December 10th, 2003, 20:08 PM
Student Finds Largest Known Prime Number
More than 200,000 computers spent years looking for the largest known prime number. It turned up on Michigan State University graduate student Michael Shafer's off-the-shelf PC. The number is 6,320,430 digits long and would need 1,400 to 1,500 pages to write out. It is more than 2 million digits larger than the previous largest known prime number. "It was just a matter of time," Shafer said.
Shafer, 26, helped find the number as a volunteer on an eight-year-old project called the Great Internet Mersenne Prime Search. Tens of thousands of people volunteered the use of their PCs in a worldwide project that harnessed the power of 211,000 computers, in effect creating a supercomputer capable of performing 9 trillion calculations per second.
Shafer ran an ordinary Dell computer in his office for 19 days until Nov. 17, when he glanced at the screen and saw "New Mersenne prime found."
A prime number is a positive number divisible only by itself and one: 2, 3, 5, 7 and so on.

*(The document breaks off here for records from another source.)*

-- ==== Sys2Proof/Tests/Slice0.lean ====
section
/-! SUPPORT. Tests. Expected results come from the spec: the opcode tables and the vectors of 95_test_vectors.md, named V<n>
or P<n> in each comment. Then the witnesses: for every obligation with hypotheses, a state that meets them. -/

namespace Sys2Proof.Tests

open Sys2Proof.Machine Sys2Proof.Safety

-- One evaluation at a time: together, the threads of all these evaluations ask for more memory than the check allows.
set_option Elab.async false

/-! ### Words -/

/-- R85's three grounds, one word for each: a reserved opcode of ENC and of DEC, `RES` not 0, a stray `B`. -/
theorem test_illformed_words :
    (wordLegal 0x68 = false ∧ opReserved 0x68 = true) ∧ (wordLegal 0xC0 = false ∧ opReserved 0xC0 = true) ∧
    (wordLegal 0x5A = false ∧ resNonzero 0x5A = true) ∧ (wordLegal 0x01 = false ∧ strayBit 0x01 = true) ∧
    (wordLegal 0x99 = false ∧ strayBit 0x99 = true) := by decide

/-- R83, R84: every command's word, written out as `U`, `OP`, `RES`, `B`. -/
theorem test_decode_enc :
    decode 0b0_0000_00_0 = .command .einit ∧ decode 0b0_0001_00_0 = .command .ecount ∧
    decode 0b0_0010_00_0 = .command .ecountall ∧ decode 0b0_0011_00_0 = .command .efinal ∧
    decode 0b0_0100_00_0 = .command .ebuild ∧ decode 0b0_0101_00_0 = .command .ederive ∧
    decode 0b0_0110_00_0 = .command .ehdr ∧ decode 0b0_0111_00_0 = .command .erewind ∧
    decode 0b0_1000_00_0 = .command .esym ∧ decode 0b0_1001_00_0 = .command .esymall ∧
    decode 0b0_1010_00_0 = .command .eeos ∧ decode 0b0_1011_00_0 = .command (.ewbit false) ∧
    decode 0b0_1011_00_1 = .command (.ewbit true) ∧ decode 0b0_1100_00_0 = .command .eclose := by decide

theorem test_decode_dec :
    decode 0b1_0000_00_0 = .command .dinit ∧ decode 0b1_0001_00_0 = .command .dhdr ∧
    decode 0b1_0010_00_0 = .command .dbuild ∧ decode 0b1_0011_00_0 = .command .drbit ∧
    decode 0b1_0100_00_0 = .command .dstep ∧ decode 0b1_0101_00_0 = .command .dsymbol ∧
    decode 0b1_0110_00_0 = .command .drun ∧ decode 0b1_0111_00_0 = .command .dclose := by decide

/-- V1b, V1d, V1f, V1h, V1j. -/
theorem test_decode_illegal :
    decode 0x01 = .illegal .enc ∧ decode 0x5A = .illegal .enc ∧ decode 0x5B = .illegal .enc ∧
    decode 0x68 = .illegal .enc ∧ decode 0x70 = .illegal .enc ∧ decode 0x78 = .illegal .enc ∧
    decode 0x81 = .illegal .dec ∧ decode 0x99 = .illegal .dec ∧ decode 0xC0 = .illegal .dec ∧
    decode 0xF8 = .illegal .dec ∧ decode 0xFF = .illegal .dec := by decide

/-- R85: the decoder and the legality check agree on all 256 words. -/
theorem test_decode_legal : ∀ w : Byte, (decodeWord w).isSome = wordLegal w := by decide +kernel

theorem test_table_word :
    decodeTableWord 8 0x59 = some (.ewbit true) ∧ decodeTableWord 8 0xB0 = some .drun ∧ decodeTableWord 8 0x68 = none := by
  decide

/-- R88's examples. -/
theorem test_assembly :
    assemble ["ECOUNTALL".toList] = some [0x10] ∧ assemble ["top: EWBIT 1 ; a bit".toList] = some [0x59] ∧
    assemble ["DRUN".toList] = some [0xB0] ∧ assemble ["EWBIT".toList] = none := by decide +kernel

/-! ### Small states -/

/-- `n` accesses that do not fail. -/
def calmIo (n : Nat) : IoInput := { answers := List.replicate n false, draws := 0 }

/-- A port over a source, its next `n` accesses calm. -/
def portOn (src : List Byte) (n : Nat) : Port := { Port.reset with src := src, io := calmIo n }

/-- A port over a source, whose access number `n` from now is the first to fail. -/
def failing (src : List Byte) (n : Nat) : Port :=
  { Port.reset with src := src, io := { answers := List.replicate n false ++ [true], draws := 0 } }

/-- ENC after reset with a source loaded. -/
def encOn (src : List Byte) (n : Nat) : Enc := { Enc.reset with port := portOn src n }

/-- DEC after reset with a source loaded. -/
def decOn (src : List Byte) (n : Nat) : Dec := { Dec.reset with port := portOn src n }

def withEnc (e : Enc) : State := State.reset.setEnc e

def withDec (d : Dec) : State := State.reset.setDec d

/-- A table written as its nonzero entries. -/
def tableOf (l : List (Symbol × Count)) : Table Count 257 := l.foldl (fun f p => f.set p.1 p.2) (Table.fill 257 0)

/-- V3's table of "aab". -/
def aab : Table Count 257 := tableOf [(0x61, 2), (0x62, 1), (256, 1)]

/-- V5's table of the empty source. -/
def onlyEnd : Table Count 257 := tableOf [(256, 1)]

def inner (w : Weight) (l r : NodeId) : Node :=
  { kind := .internal, sym := 0x1FF, weight := w, left := l, right := r }

/-- The arena of V22. -/
def aabTree : Arena :=
  { node := ((((Arena.clear.node.set 0 (leafNode 0x61 2)).set 1 (leafNode 0x62 1)).set 2 (leafNode 256 1)).set 3
      (inner 2 1 2)).set 4 (inner 4 0 3)
    nnodes := 5
    root := 4 }

/-- The arena of V20. -/
def endTree : Arena :=
  { node := ((Arena.clear.node.set 0 (leafNode 256 1)).set 1 nullLeafNode).set 2 (inner 1 1 0)
    nnodes := 3
    root := 2 }

/-- The codes of V32. -/
def aabCodes : Table (Option Bits) 257 :=
  ((noCodes.set 0x61 (some [false])).set 0x62 (some [true, false])).set 256 (some [true, true])

/-- What holds of the state after a command; false where it gives none. -/
def after (i : Instr) (s : State) (p : State → Bool) : Bool :=
  match exec i s with
  | .next t => p t
  | _ => false

/-- ENC about to emit "aab" (P1, before ESYMALL). -/
def encPayload : Enc := { encOn [0x61, 0x61, 0x62] 4 with phase := .payload, freq := aab, arena := aabTree, code := aabCodes }

/-- DEC with the tree of V22 and a payload byte. -/
def decReady (src : List Byte) (n : Nat) : Dec :=
  { decOn src n with phase := .ready, freq := aab, arena := aabTree, cur := 4 }

/-! ### One step each -/

/-- V95: EINIT clears everything but the source. -/
theorem test_einit : after .einit (withEnc { encPayload with err := .sequence, acc := 3, nbits := 2 }) (fun t =>
    t.enc.status == 0x0000 && t.enc.port.dst == [] && t.enc.port.src == [0x61, 0x61, 0x62] &&
      t.enc.freq.get 0x61 == 0 && t.enc.code.get 0x61 == none && t.enc.arena.nnodes == 0 && t.enc.acc == 0) = true := by
  decide +kernel

/-- V2. -/
theorem test_ecount : after .ecount (withEnc (encOn [0x61] 1)) (fun t =>
    t.enc.freq.get 0x61 == 1 && t.enc.port.rp == 1 && t.enc.status == 0x0000) = true := by decide +kernel

/-- V6. -/
theorem test_ecount_overflow :
    after .ecount (withEnc { encOn [0x41] 1 with freq := tableOf [(0x41, 0xFFFFFFFF)] }) (fun t =>
      t.enc.status == 0x0600 && t.enc.port.rp == 1 && t.enc.freq.get 0x41 == 0xFFFFFFFF) = true := by decide +kernel

/-- V3. -/
theorem test_ecountall : after .ecountall (withEnc (encOn [0x61, 0x61, 0x62] 3)) (fun t =>
    t.enc.freq.get 0x61 == 2 && t.enc.freq.get 0x62 == 1 && t.enc.port.rp == 3 && t.enc.status == 0x0010) = true := by
  decide +kernel

/-- V9: the read at offset 1 fails. -/
theorem test_ecountall_fault :
    after .ecountall (withEnc { encOn [0x61, 0x61, 0x62] 0 with
      port := { portOn [0x61, 0x61, 0x62] 0 with io := { answers := [false, true], draws := 0 } } }) (fun t =>
      t.enc.freq.get 0x61 == 1 && t.enc.port.rp == 1 && t.enc.status == 0x0100) = true := by decide +kernel

/-- V5's EFINAL. -/
theorem test_efinal : after .efinal (withEnc (encOn [] 0)) (fun t =>
    t.enc.freq.get 256 == 1 && t.enc.status == 0x0001) = true := by decide +kernel

/-- V22. -/
theorem test_treeBuild : treeBuild aab = some aabTree := by decide +kernel

/-- V20: the null leaf. -/
theorem test_treeBuild_empty : treeBuild onlyEnd = some endTree := by decide +kernel

/-- ENC and DEC with V22's table, about to build. -/
def aboutToBuild : State :=
  { enc := { Enc.reset with phase := .final, freq := aab }, dec := { Dec.reset with phase := .loaded, freq := aab }, cmd := [] }

theorem ebuild_next {s : State} {a : Arena} (he : s.enc.err = .none) (hp : s.enc.phase = .final)
    (ha : treeBuild s.enc.freq = some a) :
    exec .ebuild s = .next (s.setEnc { s.enc with arena := a, phase := .built }) := by
  rw [show exec .ebuild s = _ from encGate_run .ebuild s he (by simp [phaseLegal, hp]), ebuildBody, ha]
  rfl

theorem dbuild_next {s : State} {a : Arena} (he : s.dec.err = .none) (hp : s.dec.phase = .loaded)
    (ha : treeBuild s.dec.freq = some a) :
    exec .dbuild s = .next (s.setDec { s.dec with arena := a, cur := a.root, phase := .ready }) := by
  rw [show exec .dbuild s = _ from decGate_run .dbuild s he (by simp [phaseLegal, hp]), dbuildBody, ha]
  rfl

/-- V22 in ENC. -/
theorem test_ebuild : after .ebuild aboutToBuild (fun t =>
    t.enc.arena.root == 4 && t.enc.arena.slotAt 3 == inner 2 1 2 && t.enc.status == 0x0002) = true := by
  rw [after, ebuild_next (s := aboutToBuild) rfl rfl test_treeBuild]
  decide +kernel

/-- V32. -/
theorem test_ederive : after .ederive (withEnc { encOn [] 0 with phase := .built, freq := aab, arena := aabTree }) (fun t =>
    t.enc.code == aabCodes && t.enc.status == 0x0003) = true := by decide +kernel

/-- V30: the sentinel's code in the empty source's tree is "1". -/
theorem test_ederive_empty :
    after .ederive (withEnc { encOn [] 0 with phase := .built, freq := onlyEnd, arena := endTree }) (fun t =>
      t.enc.code == noCodes.set 256 (some [true])) = true := by decide +kernel

/-- V62's header: bytes 388..391, 392..395 and 1024..1027. -/
theorem test_header_bytes :
    ((headerBytes aab).drop 388).take 8 = [0, 0, 0, 2, 0, 0, 0, 1] ∧ (headerBytes aab).drop 1024 = [0, 0, 0, 1] := by
  decide +kernel

/-- R203, R265: the third write of EHDR fails; the two bytes before it stay and the phase stays READY. -/
theorem test_ehdr_fault :
    after .ehdr (withEnc { encOn [] 0 with
      phase := .ready, freq := aab, port := { portOn [] 0 with io := { answers := [false, false, true], draws := 0 } } })
      (fun t => t.enc.port.dst == [0, 0] && t.enc.status == 0x0103) = true := by decide +kernel

/-- P1's EREWIND. -/
theorem test_erewind :
    after .erewind (withEnc { encPayload with eoi := true, port := { encPayload.port with rp := 3 } }) (fun t =>
      t.enc.status == 0x0004 && t.enc.port.rp == 0) = true := by decide +kernel

/-- R205: the code "10" of 0x62. -/
theorem test_esym : after .esym (withEnc { encPayload with port := { encPayload.port with rp := 2 } }) (fun t =>
    t.enc.acc == 0b10 && t.enc.nbits == 2 && t.enc.port.rp == 3 && t.enc.eoi == false) = true := by decide +kernel

/-- R205: a byte without a code is consumed and raises NOCODE. -/
theorem test_esym_nocode : after .esym (withEnc { encPayload with port := portOn [0x63] 1 }) (fun t =>
    t.enc.status == 0x0704 && t.enc.port.rp == 1 && t.enc.nbits == 0) = true := by decide +kernel

/-- P1's ESYMALL. -/
theorem test_esymall : after .esymall (withEnc encPayload) (fun t =>
    t.enc.status == 0x0014 && t.enc.port.rp == 3 && t.enc.acc == 0x02 && t.enc.nbits == 4) = true := by decide +kernel

/-- P1's EEOS. -/
theorem test_eeos : after .eeos (withEnc { encPayload with acc := 0x02, nbits := 4 }) (fun t =>
    t.enc.status == 0x0005 && t.enc.acc == 0x0B && t.enc.nbits == 6) = true := by decide +kernel

/-- V40's eighth bit. -/
theorem test_ewbit : after (.ewbit true) (withEnc { encOn [] 1 with acc := 0x52, nbits := 7 }) (fun t =>
    t.enc.port.dst == [0xA5] && t.enc.acc == 0 && t.enc.nbits == 0 && t.enc.status == 0x0000) = true := by decide +kernel

/-- V45: the write fails and the byte is lost. -/
theorem test_ewbit_fault :
    after (.ewbit false) (withEnc { encOn [] 0 with
      acc := 0x7F, nbits := 7, port := { portOn [] 0 with io := { answers := [true], draws := 0 } } }) (fun t =>
      t.enc.port.dst == [] && t.enc.acc == 0 && t.enc.nbits == 0 && t.enc.status == 0x0100) = true := by decide +kernel

/-- V41. -/
theorem test_eclose : after .eclose (withEnc { encOn [] 1 with acc := 0b110, nbits := 3 }) (fun t =>
    t.enc.port.dst == [0xC0] && t.enc.status == 0x0006) = true := by decide +kernel

/-- V93: ECLOSE keeps a latched error. -/
theorem test_eclose_latched : after .eclose (withEnc { encOn [] 0 with err := .sequence }) (fun t =>
    t.enc.status == 0x0506) = true := by decide +kernel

Mersenne primes are a special category, expressed as 2 to the "p" power minus 1, where "p" also is a prime number. In the case of Shafer's discovery, it was 2 to the 20,996,011th power minus 1. The find was independently verified by other participants in the project.

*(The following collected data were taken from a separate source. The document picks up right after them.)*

/-- 70_reset_and_hazards.md R241: the soft reset. A running vector command with an entry that exists leaves its
destination words UNINIT; no other bank word changes; every register is 0 and the enables come from the write data. -/
def Obligations.SoftResetAbortsAndClears : Prop :=
  ∀ (s : State) (v : Word), v.getLsbD 0 = true → ∃ m : Memory,
    s.hostStep (.write 0x10 8 v) =
      { s with
        doneIe := v.getLsbD 1, errIe := v.getLsbD 2, done := false, err := false, errMulti := false, errCode := .none
        cmd := 0, opa := 0, opb := 0, opt := 0, res0 := 0, res1 := 0, phase := .idle, mem := m
        resp := some ⟨false, none⟩ } ∧
      ((∃ c i k d sa sb e, s.phase = .busy c ∧ decode c = .ok i ∧
          (i = .nttf k d sa ∨ i = .ntti k d sa ∨ i = .pwmul k d sa sb) ∧ entry? k = some e ∧
          (∀ j, j < e.dim → m.bankWord d j = none) ∧ s.mem.sameOutside m d e.dim) ∨
        ((∀ c i k d sa sb, s.phase = .busy c → decode c = .ok i →
            (i = .nttf k d sa ∨ i = .ntti k d sa ∨ i = .pwmul k d sa sb) → 4 ≤ k) ∧ m = s.mem))

/-- 10_state.md R23: a CTRL write without SOFT_RESET only stores the two enables, busy or not, and CTRL reads them back
with bit 0 and bits 63:3 as 0. -/
def Obligations.CtrlWriteStoresEnables : Prop :=
  ∀ (s : State) (v : Word), v.getLsbD 0 = false →
    s.hostStep (.write 0x10 8 v) =
        { s with doneIe := v.getLsbD 1, errIe := v.getLsbD 2, resp := some ⟨false, none⟩ } ∧
      ((s.hostStep (.write 0x10 8 v)).hostStep (.read 0x10 8)).resp = some ⟨false, some (v &&& 0x6)⟩

/-! ### Encoding -/

/-- 30_encoding.md R94, R95: decoding the encoding of a well-formed command gives it back, with every operand. -/
def Obligations.DecodeOfEncodeIsIdentity : Prop := ∀ i : Instr, i.wf = true → decode (encode i) = .ok i

/-- 30_encoding.md R94: every accepted word is the encoding of the command it decodes to, which is well formed, so no bit
of it goes unread and no two words stand for one command. -/
def Obligations.AcceptedWordsAreEncodings : Prop :=
  ∀ (c : Word) (i : Instr), decode c = .ok i → i.wf = true ∧ encode i = c

/-- 30_encoding.md R94: no two rows match the same word. -/
def Obligations.NoTwoRowsMatchOneWord : Prop :=
  ∀ w : CmdWord, rows.Pairwise (fun r r' => ¬ (r.selects w = true ∧ r'.selects w = true))

/-- 30_encoding.md R95: the order of the decode checks, over its set of operation codes. -/
def Obligations.DecodeErrorsInOrder : Prop :=
  let opcs : List (BitVec 8) := [0x00, 0x01, 0x02, 0x03, 0x04, 0x05, 0x06, 0x07, 0x10, 0x11, 0x12]
  ∀ c : Word,
    (c.extractLsb' 32 32 ≠ 0 → decode c = .error .reservedField) ∧
    (c.extractLsb' 32 32 = 0 → c.extractLsb' 0 8 ∉ opcs → decode c = .error .illegalOpc) ∧
    (c.extractLsb' 32 32 = 0 → c.extractLsb' 0 8 ∈ opcs →
      (∀ r ∈ rows, c.extractLsb' 0 32 &&& r.mask ≠ r.bits) → decode c = .error .reservedField) ∧
    (c.extractLsb' 32 32 = 0 → c.extractLsb' 0 8 ∈ opcs →
      ∀ r ∈ rows, c.extractLsb' 0 32 &&& r.mask = r.bits → decode c = .ok (r.build (c.extractLsb' 0 32)))

/-- 30_encoding.md R100: its example words decode to the commands they stand for. A sanity statement. -/
def Obligations.SpecExampleWordsDecode : Prop :=
  decode 0x00020001 = .ok (.modmul 2) ∧ decode 0x00310007 = .ok (.twrf 1 3) ∧
    decode 0x00010010 = .ok (.nttf 1 0 0) ∧ decode 0x00012412 = .ok (.pwmul 1 2 0 1) ∧
    decode 0x00012211 = .ok (.ntti 1 2 2)

/-! ### The command life cycle -/

/-- 60_exceptions.md R216: while BUSY(c), the core's turn completes the command `c` decodes to. The turn is the model's
form of the interleaving (assumption 4). -/
def Obligations.StepRunsDecodedCommand : Prop :=
  ∀ (s : State) (c : Word) (i : Instr), s.phase = .busy c → s.turn = .core → decode c = .ok i →
    step s = exec i s.dequeue

/-- 30_encoding.md R98, 60_exceptions.md R217: a command that does not decode completes with its code and no other
effect. -/
def Obligations.StepRejectsUndecodableCommand : Prop :=
  ∀ (s : State) (c : Word) (x : ErrCode), s.phase = .busy c → s.turn = .core → decode c = .error x →
    step s = .next (s.dequeue.afterError x)

/-- 93_implementation_defined.md: "No behaviour of this block is treated as `stuck`". -/
def Obligations.EveryStepReachesNextState : Prop := ∀ s : State, ∃ t, step s = .next t

/-- 60_exceptions.md R215: acceptance. -/
def Obligations.CmdWriteWhileIdleIsAccepted : Prop :=
  ∀ (s : State) (v : Word), s.phase = .idle →
    s.hostStep (.write 0x20 8 v) =
      { s with cmd := v, done := false, phase := .busy v, resp := some ⟨false, none⟩ }

/-- 60_exceptions.md R219: a CMD write while BUSY only logs CMD_BUSY. -/
def Obligations.CmdWriteWhileBusyOnlyLogs : Prop :=
  ∀ (s : State) (c v : Word), s.phase = .busy c →
    s.hostStep (.write 0x20 8 v) = { s.logged .cmdBusy with resp := some ⟨false, none⟩ }

/-- 60_exceptions.md R220: a write of an operand register or bank word while BUSY only logs HOST_BUSY. -/
def Obligations.OperandWriteWhileBusyOnlyLogs : Prop :=
  ∀ (s : State) (c v : Word) (a : Addr), s.phase = .busy c →
    (a = 0x28 ∨ a = 0x30 ∨ a = 0x38 ∨ ∃ (b : Bank) (i : Nat), i < 512 ∧ a = BitVec.ofNat 18 (0x10000 + 0x8000 * b.val + 8 * i)) →
    s.hostStep (.write a 8 v) = { s.logged .hostBusy with resp := some ⟨false, none⟩ }

/-- 20_memory.md R71, R73: while BUSY, no host access but a soft reset changes the command, its inputs or its results. -/
def Obligations.HostCannotChangeInputsWhileBusy : Prop :=
  ∀ (s : State) (op : HostOp), s.busy = true → op.isSoftReset = false →
    let t := s.hostStep op
    t.phase = s.phase ∧ t.cmd = s.cmd ∧ t.opa = s.opa ∧ t.opb = s.opb ∧ t.opt = s.opt ∧ t.mem = s.mem ∧
      t.res0 = s.res0 ∧ t.res1 = s.res1

/-- 70_reset_and_hazards.md R255: an accepted command completes after finitely many transitions unless a reset
intervenes: whatever the agenda, within one more step than it has turns the command has completed, with DONE set, or a
reset was among the turns taken. The agenda, and the core's turn where it is empty, are the model's form of R255's fairness
(assumption 4). -/
def Obligations.AcceptedCommandCompletes : Prop :=
  ∀ s : State, s.busy = true → (∀ t ∈ s.agenda, t.isReset = false) →
    ∃ n t, n ≤ s.agenda.length + 1 ∧ core.run n s = .next t ∧ t.phase = .idle ∧ t.done = true

/-! ### Precheck errors -/

/-- 30_encoding.md R96, R98: `CFG >= NCFG` is BAD_CFG for every command but NOP, before any other check, with no other
effect. -/
def Obligations.AbsentEntryIsBadCfg : Prop :=
  ∀ (i : Instr) (k : Nat) (s : State), i.cfg? = some k → 4 ≤ k → exec i s = .next (s.afterError .badCfg)

/-- 30_encoding.md R96, 42_twiddle_rom.md R153: the five commands that need a root complete with NO_ROOT on entry 0,
whatever the index. -/
def Obligations.EntryWithoutRootIsNoRoot : Prop :=
  ∀ (i : Instr) (s : State), i.needsRoot = true → i.cfg? = some 0 → exec i s = .next (s.afterError .noRoot)

/-! ### The scalar commands: result, errors, frame and encoding -/

/-- 40_modular.md R110: NOP, and every other word with its operation code is RESERVED_FIELD. -/
def Obligations.NopOnlyCompletes : Prop :=
  Instr.nop.encodedAs 0x00000000 ∧
    (∀ c : Word, c.extractLsb' 0 8 = 0 → c ≠ 0 → decode c = .error .reservedField) ∧
    ∀ s : State, exec .nop s = .next s.completed

/-- 40_modular.md R111: MODMUL. The product is of the elements the operands denote, so a lazy operand needs no case. -/
def Obligations.ModmulGivesProduct : Prop :=
  ∀ (k : Nat) (s : State),
    (k < 16 → (Instr.modmul k).encodedAs (0x00000001 + 0x10000 * k)) ∧
    (4 ≤ k → exec (.modmul k) s = .next (s.afterError .badCfg)) ∧
    ∀ e, entry? k = some e →
      (e.inRange s.opa = true ∧ e.inRange s.opb = true →
        exec (.modmul k) s =
          .next (State.completed { s with res0 := BitVec.ofNat 64 (s.opa.toNat * s.opb.toNat % e.q) })) ∧
      (e.inRange s.opa = false ∨ e.inRange s.opb = false →
        exec (.modmul k) s = .next (s.afterError .operandRange))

Mersenne primes are rare but are critical to the branch of mathematics called number theory. That said, what is the practical significance of Shafer's number? "People are going to make posters of it to hang up on the wall," said Shafer, who is pursuing a doctorate in chemical engineering. "It's a neat accomplishment, but it really doesn't have any applicability."
December 12th, 2003, 09:53 AM
Whooppeee di-doo... I knew there was a reason to wake up that day.
LOL, seriously, good work. I'm sure there is soo much more Humankind will discover in the near future.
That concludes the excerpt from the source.